Знание своей родословной – основа существования любого кочевого сообщества. Встречаясь в степи с незнакомцем, кочевник должен был точно определить своё отношение к нему, выяснить, не является ли тот его родичем – пусть даже очень далёким, высчитать возможную степень родства – если, конечно, таковое имелось, определить старшинство родов и их взаимоотношения в прошлом – враждебные или, наоборот, дружественные. Незнание всех этих подробностей порой грозило смертью или рабством и неизбежной потерей имущества.
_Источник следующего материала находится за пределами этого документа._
-- ==== Sys2Proof/Laws/FrameCompare.lean ====
section
/-!
SUPPORT. Frames of Sys2Proof/Machine/Compare.lean: what each operation there may change.
-/
set_option linter.unusedTactic false
set_option linter.unreachableTactic false

namespace Sys2Proof.Machine

theorem State.putEng_within (s : State) (e : Nat) (x : Eng) : Within 0x800000 s (State.putEng s e x) := by
  unfold State.putEng
  repeat' first | with_reducible assumption | with_reducible exact Within.refl _ _ | split | (apply Within.upd; (dsimp only; try exact rfl); exact ⟨Nat.le_refl _, List.prefix_refl _, Nat.le_refl _, ⟨rfl, rfl, rfl⟩, .inr ⟨rfl, rfl, rfl⟩, .inr rfl, .inr rfl, .inr rfl, .inr rfl, .inr rfl, .inr rfl, .inr rfl, .inr rfl, .inr ⟨rfl, rfl⟩, .inr rfl, .inr rfl, .inr rfl, .inr rfl, .inr rfl, .inr rfl, .inr rfl, .inr rfl, .inr ⟨rfl, rfl, rfl⟩, .inr ⟨rfl, rfl, rfl, rfl, rfl⟩, .inr ⟨rfl, rfl, rfl, rfl⟩, .inr ⟨rfl, rfl, rfl⟩, .inr ⟨rfl, rfl⟩, .inl rfl, .inr ⟨rfl, rfl, rfl, rfl⟩, .inr rfl, .inr rfl, .inr rfl, .inr ⟨rfl, rfl, rfl, rfl, rfl⟩, .inr rfl, .inr rfl, .inr ⟨rfl, rfl⟩, .inr ⟨rfl, rfl⟩, .inr rfl, .inr ⟨rfl, rfl⟩, .inr ⟨rfl, rfl, rfl⟩, .inr ⟨rfl, rfl, rfl, rfl⟩⟩) | fail

theorem State.showAssign_within (s : State) (e : Nat) : Within 0x2 s (State.showAssign s e) := by
  unfold State.showAssign
  repeat' first | with_reducible assumption | with_reducible exact Within.refl _ _ | ((try lift_lets -underBinder); intro x1; first | (have h0 := fun a => x1 a; clear h0; unfold x1; clear x1) | (refine Within.cut (m := 0x2) (s := s) (v := x1) ?_ ?_; unfold x1; rotate_left; intro h1; clear_value x1) | (refine Within.cut (m := 0x2) (s := s) (v := x1.1) ?_ ?_; unfold x1; rotate_left; intro h1; clear_value x1) | clear_value x1 | (refine Within.cut (m := 0x2) (s := s) (v := x1) ?_ ?_; unfold x1; rotate_left; intro h1) | (refine Within.cut (m := 0x2) (s := s) (v := x1.1) ?_ ?_; unfold x1; rotate_left; intro h1) | skip) | ((with_reducible apply Within.step (State.setFld_within ..) ?_ ?_); exact rfl) | with_reducible apply Within.of_fst (by assumption) ?_ | split | fail

theorem State.engTake_within (s : State) (e : Nat) (v : Nat) (n : Nat) (newJob : Bool) : Within 0x800002 s (State.engTake s e v n newJob) := by
  unfold State.engTake
  repeat' first | with_reducible assumption | with_reducible exact Within.refl _ _ | ((with_reducible apply Within.step (State.showAssign_within ..) ?_ ?_); exact rfl) | ((with_reducible apply Within.step (State.putEng_within ..) ?_ ?_); exact rfl) | with_reducible apply Within.of_fst (by assumption) ?_ | split | fail

theorem State.assign_within (s : State) (e : Nat) : Within 0x800002 s (State.assign s e) := by
  unfold State.assign
  repeat' first | with_reducible assumption | with_reducible exact Within.refl _ _ | ((with_reducible apply Within.step (State.engTake_within ..) ?_ ?_); exact rfl) | with_reducible apply Within.of_fst (by assumption) ?_ | split | fail

theorem State.panicCheck_within (s : State) (e : Nat) : Within 0x100000002 s (State.panicCheck s e) := by
  unfold State.panicCheck
  repeat' first | with_reducible assumption | with_reducible exact Within.refl _ _ | ((try lift_lets -underBinder); intro x1; first | (have h0 := fun a => x1 a; clear h0; unfold x1; clear x1) | (refine Within.cut (m := 0x100000002) (s := s) (v := x1) ?_ ?_; unfold x1; rotate_left; intro h1; clear_value x1) | (refine Within.cut (m := 0x100000002) (s := s) (v := x1.1) ?_ ?_; unfold x1; rotate_left; intro h1; clear_value x1) | clear_value x1 | (refine Within.cut (m := 0x100000002) (s := s) (v := x1) ?_ ?_; unfold x1; rotate_left; intro h1) | (refine Within.cut (m := 0x100000002) (s := s) (v := x1.1) ?_ ?_; unfold x1; rotate_left; intro h1) | skip) | ((with_reducible apply Within.step (State.setMc_within ..) ?_ ?_); exact rfl) | ((with_reducible apply Within.step (State.bump_within ..) ?_ ?_); exact rfl) | ((with_reducible apply Within.step (State.setBit_within ..) ?_ ?_); exact rfl) | ((with_reducible apply Within.foldl ?_ ?_); rotate_left; intro x1 x2 h1) | ((with_reducible apply Within.foldl_fst ?_ ?_); rotate_left; intro x1 x2 h1) | split | fail

theorem State.engHeld_within (s : State) (e : Nat) (v : Nat) (n : Nat) : Within 0x800032 s (State.engHeld s e v n) := by
  unfold State.engHeld
  repeat' first | with_reducible assumption | with_reducible exact Within.refl _ _ | ((try lift_lets -underBinder); intro x1; first | (have h0 := fun a => x1 a; clear h0; unfold x1; clear x1) | (refine Within.cut (m := 0x800032) (s := s) (v := x1) ?_ ?_; unfold x1; rotate_left; intro h1; clear_value x1) | (refine Within.cut (m := 0x800032) (s := s) (v := x1.1) ?_ ?_; unfold x1; rotate_left; intro h1; clear_value x1) | clear_value x1 | (refine Within.cut (m := 0x800032) (s := s) (v := x1) ?_ ?_; unfold x1; rotate_left; intro h1) | (refine Within.cut (m := 0x800032) (s := s) (v := x1.1) ?_ ?_; unfold x1; rotate_left; intro h1) | skip) | ((with_reducible apply Within.step (State.flagBit_within ..) ?_ ?_); exact rfl) | ((with_reducible apply Within.step (State.bump_within ..) ?_ ?_); exact rfl) | ((with_reducible apply Within.step (State.putEng_within ..) ?_ ?_); exact rfl) | with_reducible apply Within.of_fst (by assumption) ?_ | split | fail

theorem State.fetch_within (s : State) (e : Nat) (n : Nat) (p : Nat) (bx : Nat) (by_ : Nat) (err : Bool) : Within 0x100800032 s (State.fetch s e n p bx by_ err) := by
  unfold State.fetch
  repeat' first | with_reducible assumption | with_reducible exact Within.refl _ _ | ((try lift_lets -underBinder); intro x1; first | (have h0 := fun a => x1 a; clear h0; unfold x1; clear x1) | (refine Within.cut (m := 0x100800032) (s := s) (v := x1) ?_ ?_; unfold x1; rotate_left; intro h1; clear_value x1) | (refine Within.cut (m := 0x100800032) (s := s) (v := x1.1) ?_ ?_; unfold x1; rotate_left; intro h1; clear_value x1) | clear_value x1 | (refine Within.cut (m := 0x100800032) (s := s) (v := x1) ?_ ?_; unfold x1; rotate_left; intro h1) | (refine Within.cut (m := 0x100800032) (s := s) (v := x1.1) ?_ ?_; unfold x1; rotate_left; intro h1) | skip) | ((with_reducible apply Within.step (State.engHeld_within ..) ?_ ?_); exact rfl) | ((with_reducible apply Within.step (State.panicCheck_within ..) ?_ ?_); exact rfl) | ((with_reducible apply Within.step (State.assign_within ..) ?_ ?_); exact rfl) | ((with_reducible apply Within.step (State.bump_within ..) ?_ ?_); exact rfl) | ((with_reducible apply Within.step (State.putEng_within ..) ?_ ?_); exact rfl) | with_reducible apply Within.of_fst (by assumption) ?_ | split | fail

theorem execMasterFetch_within (e : Fin 8) (n : Nat) (p : Fin 3) (bx : Nat) (by_ : Nat) (err : Bool) (s : State) : WithinO 0x100800032 s (execMasterFetch e n p bx by_ err s) := by
  unfold execMasterFetch
  repeat' first | with_reducible assumption | with_reducible exact Within.refl _ _ | with_reducible apply WithinO.of_next ?_ | ((with_reducible apply Within.step (State.fetch_within ..) ?_ ?_); exact rfl) | split | fail

theorem State.fineShift_within (s : State) (e : Nat) : Within 0x800032 s (State.fineShift s e) := by
  unfold State.fineShift
  repeat' first | with_reducible assumption | with_reducible exact Within.refl _ _ | ((try lift_lets -underBinder); intro x1; first | (have h0 := fun a => x1 a; clear h0; unfold x1; clear x1) | (refine Within.cut (m := 0x800032) (s := s) (v := x1) ?_ ?_; unfold x1; rotate_left; intro h1; clear_value x1) | (refine Within.cut (m := 0x800032) (s := s) (v := x1.1) ?_ ?_; unfold x1; rotate_left; intro h1; clear_value x1) | clear_value x1 | (refine Within.cut (m := 0x800032) (s := s) (v := x1) ?_ ?_; unfold x1; rotate_left; intro h1) | (refine Within.cut (m := 0x800032) (s := s) (v := x1.1) ?_ ?_; unfold x1; rotate_left; intro h1) | skip) | ((with_reducible apply Within.step (State.assign_within ..) ?_ ?_); exact rfl) | ((with_reducible apply Within.step (State.putEng_within ..) ?_ ?_); exact rfl) | ((with_reducible apply Within.step (State.flag_within ..) ?_ ?_); exact rfl) | ((with_reducible apply Within.step (State.bump_within ..) ?_ ?_); exact rfl) | with_reducible apply Within.of_fst (by assumption) ?_ | split | fail

theorem execFineShift_within (e : Fin 8) (s : State) : WithinO 0x800032 s (execFineShift e s) := by
  unfold execFineShift
  repeat' first | with_reducible assumption | with_reducible exact Within.refl _ _ | with_reducible apply WithinO.of_next ?_ | ((with_reducible apply Within.step (State.fineShift_within ..) ?_ ?_); exact rfl) | split | fail

theorem State.putItem_within (s : State) (e : Nat) : Within 0x108000b3 s (State.putItem s e) := by
  unfold State.putItem
  repeat' first | with_reducible assumption | with_reducible exact Within.refl _ _ | ((try lift_lets -underBinder); intro x1; first | (have h0 := fun a => x1 a; clear h0; unfold x1; clear x1) | (refine Within.cut (m := 0x108000b3) (s := s) (v := x1) ?_ ?_; unfold x1; rotate_left; intro h1; clear_value x1) | (refine Within.cut (m := 0x108000b3) (s := s) (v := x1.1) ?_ ?_; unfold x1; rotate_left; intro h1; clear_value x1) | clear_value x1 | (refine Within.cut (m := 0x108000b3) (s := s) (v := x1) ?_ ?_; unfold x1; rotate_left; intro h1) | (refine Within.cut (m := 0x108000b3) (s := s) (v := x1.1) ?_ ?_; unfold x1; rotate_left; intro h1) | skip) | ((with_reducible apply Within.step (State.drawnN_within ..) ?_ ?_); exact rfl) | ((with_reducible apply Within.step (State.qPush_within ..) ?_ ?_); exact rfl) | ((with_reducible apply Within.step (State.putEng_within ..) ?_ ?_); exact rfl) | with_reducible apply Within.of_fst (by assumption) ?_ | ((with_reducible apply Within.foldl ?_ ?_); rotate_left; intro x1 x2 h1) | ((with_reducible apply Within.foldl_fst ?_ ?_); rotate_left; intro x1 x2 h1) | split | fail

theorem State.putItems_within (s : State) (e : Nat) (y0 : Nat) : Within 0x108000b3 s (State.putItems s e y0) := by
  induction y0 generalizing s e with
  | zero =>
    unfold State.putItems
    repeat' first | with_reducible assumption | with_reducible exact Within.refl _ _ | ((try lift_lets -underBinder); intro x1; first | (have h0 := fun a => x1 a; clear h0; unfold x1; clear x1) | (refine Within.cut (m := 0x108000b3) (s := s) (v := x1) ?_ ?_; unfold x1; rotate_left; intro h1; clear_value x1) | (refine Within.cut (m := 0x108000b3) (s := s) (v := x1.1) ?_ ?_; unfold x1; rotate_left; intro h1; clear_value x1) | clear_value x1 | (refine Within.cut (m := 0x108000b3) (s := s) (v := x1) ?_ ?_; unfold x1; rotate_left; intro h1) | (refine Within.cut (m := 0x108000b3) (s := s) (v := x1.1) ?_ ?_; unfold x1; rotate_left; intro h1) | skip) | ((with_reducible apply Within.step (State.putItem_within ..) ?_ ?_); exact rfl) | ((with_reducible apply Within.step (State.flag_within ..) ?_ ?_); exact rfl) | ((with_reducible apply Within.step (State.qRequest_within ..) ?_ ?_); exact rfl) | with_reducible apply Within.of_fst (by assumption) ?_ | split | fail
  | succ n ih =>
    unfold State.putItems
    repeat' first | with_reducible assumption | with_reducible exact Within.refl _ _ | ((try lift_lets -underBinder); intro x1; first | (have h0 := fun a => x1 a; clear h0; unfold x1; clear x1) | (refine Within.cut (m := 0x108000b3) (s := s) (v := x1) ?_ ?_; unfold x1; rotate_left; intro h1; clear_value x1) | (refine Within.cut (m := 0x108000b3) (s := s) (v := x1.1) ?_ ?_; unfold x1; rotate_left; intro h1; clear_value x1) | clear_value x1 | (refine Within.cut (m := 0x108000b3) (s := s) (v := x1) ?_ ?_; unfold x1; rotate_left; intro h1) | (refine Within.cut (m := 0x108000b3) (s := s) (v := x1.1) ?_ ?_; unfold x1; rotate_left; intro h1) | skip) | ((with_reducible apply Within.step (ih ..) ?_ ?_); exact rfl) | ((with_reducible apply Within.step (State.putItem_within ..) ?_ ?_); exact rfl) | ((with_reducible apply Within.step (State.flag_within ..) ?_ ?_); exact rfl) | ((with_reducible apply Within.step (State.qRequest_within ..) ?_ ?_); exact rfl) | with_reducible apply Within.of_fst (by assumption) ?_ | split | fail

theorem State.sendItems_within (s : State) (e : Nat) (l : List EngItem) : Within 0x108000b3 s (State.sendItems s e l) := by
  unfold State.sendItems
  repeat' first | with_reducible assumption | with_reducible exact Within.refl _ _ | ((try lift_lets -underBinder); intro x1; first | (have h0 := fun a => x1 a; clear h0; unfold x1; clear x1) | (refine Within.cut (m := 0x108000b3) (s := s) (v := x1) ?_ ?_; unfold x1; rotate_left; intro h1; clear_value x1) | (refine Within.cut (m := 0x108000b3) (s := s) (v := x1.1) ?_ ?_; unfold x1; rotate_left; intro h1; clear_value x1) | clear_value x1 | (refine Within.cut (m := 0x108000b3) (s := s) (v := x1) ?_ ?_; unfold x1; rotate_left; intro h1) | (refine Within.cut (m := 0x108000b3) (s := s) (v := x1.1) ?_ ?_; unfold x1; rotate_left; intro h1) | skip) | ((with_reducible apply Within.step (State.putItems_within ..) ?_ ?_); exact rfl) | ((with_reducible apply Within.step (State.putEng_within ..) ?_ ?_); exact rfl) | split | fail
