theorem State.startCal_within (s : State) (k : Nat) (requested : Bool) : Within 0x200000000 s (State.startCal s k requested) := by
  unfold State.startCal
  repeat' first | with_reducible assumption | with_reducible exact Within.refl _ _ | ((with_reducible apply Within.step (State.setCal_within ..) ?_ ?_); exact rfl) | with_reducible apply Within.of_fst (by assumption) ?_ | split | fail

theorem State.calGo_within (s : State) (w : Word) : Within 0x20000000e s (State.calGo s w) := by
  unfold State.calGo
  repeat' first | with_reducible assumption | with_reducible exact Within.refl _ _ | ((try lift_lets -underBinder); intro x1; first | (have h0 := fun a => x1 a; clear h0; unfold x1; clear x1) | (refine Within.cut (m := 0x20000000e) (s := s) (v := x1) ?_ ?_; unfold x1; rotate_left; intro h1; clear_value x1) | (refine Within.cut (m := 0x20000000e) (s := s) (v := x1.1) ?_ ?_; unfold x1; rotate_left; intro h1; clear_value x1) | clear_value x1 | (refine Within.cut (m := 0x20000000e) (s := s) (v := x1) ?_ ?_; unfold x1; rotate_left; intro h1) | (refine Within.cut (m := 0x20000000e) (s := s) (v := x1.1) ?_ ?_; unfold x1; rotate_left; intro h1) | skip) | ((with_reducible apply Within.step (State.startCal_within ..) ?_ ?_); exact rfl) | ((with_reducible apply Within.step (State.writeReg_within ..) ?_ ?_); exact rfl) | ((with_reducible apply Within.step (State.setFld_within ..) ?_ ?_); exact rfl) | split | fail

theorem execCalCtlGo_within (o : Owner) (w : Word) (s : State) : WithinO 0x120000000e s (execCalCtlGo o w s) := by
  unfold execCalCtlGo
  repeat' first | with_reducible assumption | with_reducible exact Within.refl _ _ | with_reducible apply WithinO.of_next ?_ | ((with_reducible apply Within.step (State.calGo_within ..) ?_ ?_); exact rfl) | ((with_reducible apply State.guarded_within ?_ ?_ ?_); exact rfl; intro x1 h1) | split | fail

theorem execPeriodicCal_within (k : Fin 3) (s : State) : WithinO 0x200000000 s (execPeriodicCal k s) := by
  unfold execPeriodicCal
  repeat' first | with_reducible assumption | with_reducible exact Within.refl _ _ | with_reducible apply WithinO.of_next ?_ | ((with_reducible apply Within.step (State.startCal_within ..) ?_ ?_); exact rfl) | split | fail

theorem State.bandGap_within (s : State) (dev : Int) : Within 0x410000033 s (State.bandGap s dev) := by
  unfold State.bandGap
  repeat' first | with_reducible assumption | with_reducible exact Within.refl _ _ | ((try lift_lets -underBinder); intro x1; first | (have h0 := fun a => x1 a; clear h0; unfold x1; clear x1) | (refine Within.cut (m := 0x410000033) (s := s) (v := x1) ?_ ?_; unfold x1; rotate_left; intro h1; clear_value x1) | (refine Within.cut (m := 0x410000033) (s := s) (v := x1.1) ?_ ?_; unfold x1; rotate_left; intro h1; clear_value x1) | clear_value x1 | (refine Within.cut (m := 0x410000033) (s := s) (v := x1) ?_ ?_; unfold x1; rotate_left; intro h1) | (refine Within.cut (m := 0x410000033) (s := s) (v := x1.1) ?_ ?_; unfold x1; rotate_left; intro h1) | skip) | ((with_reducible apply Within.step (State.logMinor_within ?_) ?_ ?_); decide; exact rfl) | ((with_reducible apply Within.step (State.logErr_within ..) ?_ ?_); exact rfl) | ((with_reducible apply Within.step (State.setBit_within ..) ?_ ?_); exact rfl) | ((with_reducible apply Within.step (State.setFld_within ..) ?_ ?_); exact rfl) | split | fail

theorem State.calEnd_within (s : State) (k : Nat) (x : CalRun) (result : Nat) : Within 0x200000002 s (State.calEnd s k x result) := by
  unfold State.calEnd
  repeat' first | with_reducible assumption | with_reducible exact Within.refl _ _ | ((try lift_lets -underBinder); intro x1; first | (have h0 := fun a => x1 a; clear h0; unfold x1; clear x1) | (refine Within.cut (m := 0x200000002) (s := s) (v := x1) ?_ ?_; unfold x1; rotate_left; intro h1; clear_value x1) | (refine Within.cut (m := 0x200000002) (s := s) (v := x1.1) ?_ ?_; unfold x1; rotate_left; intro h1; clear_value x1) | clear_value x1 | (refine Within.cut (m := 0x200000002) (s := s) (v := x1) ?_ ?_; unfold x1; rotate_left; intro h1) | (refine Within.cut (m := 0x200000002) (s := s) (v := x1.1) ?_ ?_; unfold x1; rotate_left; intro h1) | skip) | ((with_reducible apply Within.step (State.setCal_within ..) ?_ ?_); exact rfl) | ((with_reducible apply Within.step (State.bump_within ..) ?_ ?_); exact rfl) | ((with_reducible apply Within.step (State.setFld_within ..) ?_ ?_); exact rfl) | split | fail

theorem State.calFailed_within (s : State) (item : Nat) (unit : Nat) : Within 0x410040033 s (State.calFailed s item unit) := by
  unfold State.calFailed
  repeat' first | with_reducible assumption | with_reducible exact Within.refl _ _ | ((try lift_lets -underBinder); intro x1; first | (have h0 := fun a => x1 a; clear h0; unfold x1; clear x1) | (refine Within.cut (m := 0x410040033) (s := s) (v := x1) ?_ ?_; unfold x1; rotate_left; intro h1; clear_value x1) | (refine Within.cut (m := 0x410040033) (s := s) (v := x1.1) ?_ ?_; unfold x1; rotate_left; intro h1; clear_value x1) | clear_value x1 | (refine Within.cut (m := 0x410040033) (s := s) (v := x1) ?_ ?_; unfold x1; rotate_left; intro h1) | (refine Within.cut (m := 0x410040033) (s := s) (v := x1.1) ?_ ?_; unfold x1; rotate_left; intro h1) | skip) | ((with_reducible apply Within.step (State.jkFail_within ..) ?_ ?_); exact rfl) | ((with_reducible apply Within.step (State.flag_within ..) ?_ ?_); exact rfl) | ((with_reducible apply Within.step (State.bump_within ..) ?_ ?_); exact rfl) | ((with_reducible apply Within.step (State.logMinor_within ?_) ?_ ?_); decide; exact rfl) | split | fail

theorem State.calAttempt_within (s : State) (item : Nat) (unit : Nat) (a : List Nat) (b : List Nat) (fig : Int) : Within 0x610040033 s (State.calAttempt s item unit a b fig) := by
  unfold State.calAttempt
  repeat' first | with_reducible assumption | with_reducible exact Within.refl _ _ | ((try lift_lets -underBinder); intro x1; first | (have h0 := fun a => x1 a; clear h0; unfold x1; clear x1) | (refine Within.cut (m := 0x610040033) (s := s) (v := x1) ?_ ?_; unfold x1; rotate_left; intro h1; clear_value x1) | (refine Within.cut (m := 0x610040033) (s := s) (v := x1.1) ?_ ?_; unfold x1; rotate_left; intro h1; clear_value x1) | clear_value x1 | (refine Within.cut (m := 0x610040033) (s := s) (v := x1) ?_ ?_; unfold x1; rotate_left; intro h1) | (refine Within.cut (m := 0x610040033) (s := s) (v := x1.1) ?_ ?_; unfold x1; rotate_left; intro h1) | skip) | ((with_reducible apply Within.step (State.jkReady_within ..) ?_ ?_); exact rfl) | ((with_reducible apply Within.step (State.calFailed_within ..) ?_ ?_); exact rfl) | ((with_reducible apply Within.step (State.calEnd_within ..) ?_ ?_); exact rfl) | ((with_reducible apply Within.step (State.bandGap_within ..) ?_ ?_); exact rfl) | ((with_reducible apply Within.step (State.bump_within ..) ?_ ?_); exact rfl) | ((with_reducible apply Within.step (State.setCal_within ..) ?_ ?_); exact rfl) | ((with_reducible apply Within.step (State.wr_within ..) ?_ ?_); exact rfl) | split | fail

theorem execCalAttemptDone_within (item : Fin 10) (unit : Fin 64) (a : List Nat) (b : List Nat) (fig : Int) (s : State) : WithinO 0x610040033 s (execCalAttemptDone item unit a b fig s) := by
  unfold execCalAttemptDone
  repeat' first | with_reducible assumption | with_reducible exact Within.refl _ _ | with_reducible apply WithinO.of_next ?_ | ((with_reducible apply Within.step (State.calAttempt_within ..) ?_ ?_); exact rfl) | split | fail

theorem State.tempRecal_within (s : State) : Within 0x40022 s (State.tempRecal s) := by
  unfold State.tempRecal
  repeat' first | with_reducible assumption | with_reducible exact Within.refl _ _ | ((try lift_lets -underBinder); intro x1; first | (have h0 := fun a => x1 a; clear h0; unfold x1; clear x1) | (refine Within.cut (m := 0x40022) (s := s) (v := x1) ?_ ?_; unfold x1; rotate_left; intro h1; clear_value x1) | (refine Within.cut (m := 0x40022) (s := s) (v := x1.1) ?_ ?_; unfold x1; rotate_left; intro h1; clear_value x1) | clear_value x1 | (refine Within.cut (m := 0x40022) (s := s) (v := x1) ?_ ?_; unfold x1; rotate_left; intro h1) | (refine Within.cut (m := 0x40022) (s := s) (v := x1.1) ?_ ?_; unfold x1; rotate_left; intro h1) | skip) | ((with_reducible apply Within.step (State.requestRecal_within ..) ?_ ?_); exact rfl) | ((with_reducible apply Within.foldl ?_ ?_); rotate_left; intro x1 x2 h1) | ((with_reducible apply Within.foldl_fst ?_ ?_); rotate_left; intro x1 x2 h1) | split | fail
Родословное древо Бату (Батыя) насчитывало 25 колен и восходило к легендарным основателям рода Борджигинов Борте-Чино («Пегому волку»), «родившемуся по изволению Вышнего Неба», и его супруге Гоа-Марал («Прекрасной лани»). Точные сведения об этом, с росписью всех потомков божественной пары, содержатся в «Сокровенном сказании» монголов – своде монгольских преданий, повествующих о подвигах великого представителя рода Борджигинов, основателя Монгольской империи и «покорителя Вселенной» Чингисхана, деда Батыя. Для самого Батыя дело, однако, осложнялось тем, что его родство с Чингисханом, сама принадлежность к Чингисову потомству могли быть поставлены под сомнение. История эта весьма давняя, и связана она с женитьбой Чингисхана (тогда ещё Темучжина, сына Есугай-Баатура) и женитьбой самого Есугай-Баатура, отца «покорителя Вселенной» и прадеда героя нашего повествования.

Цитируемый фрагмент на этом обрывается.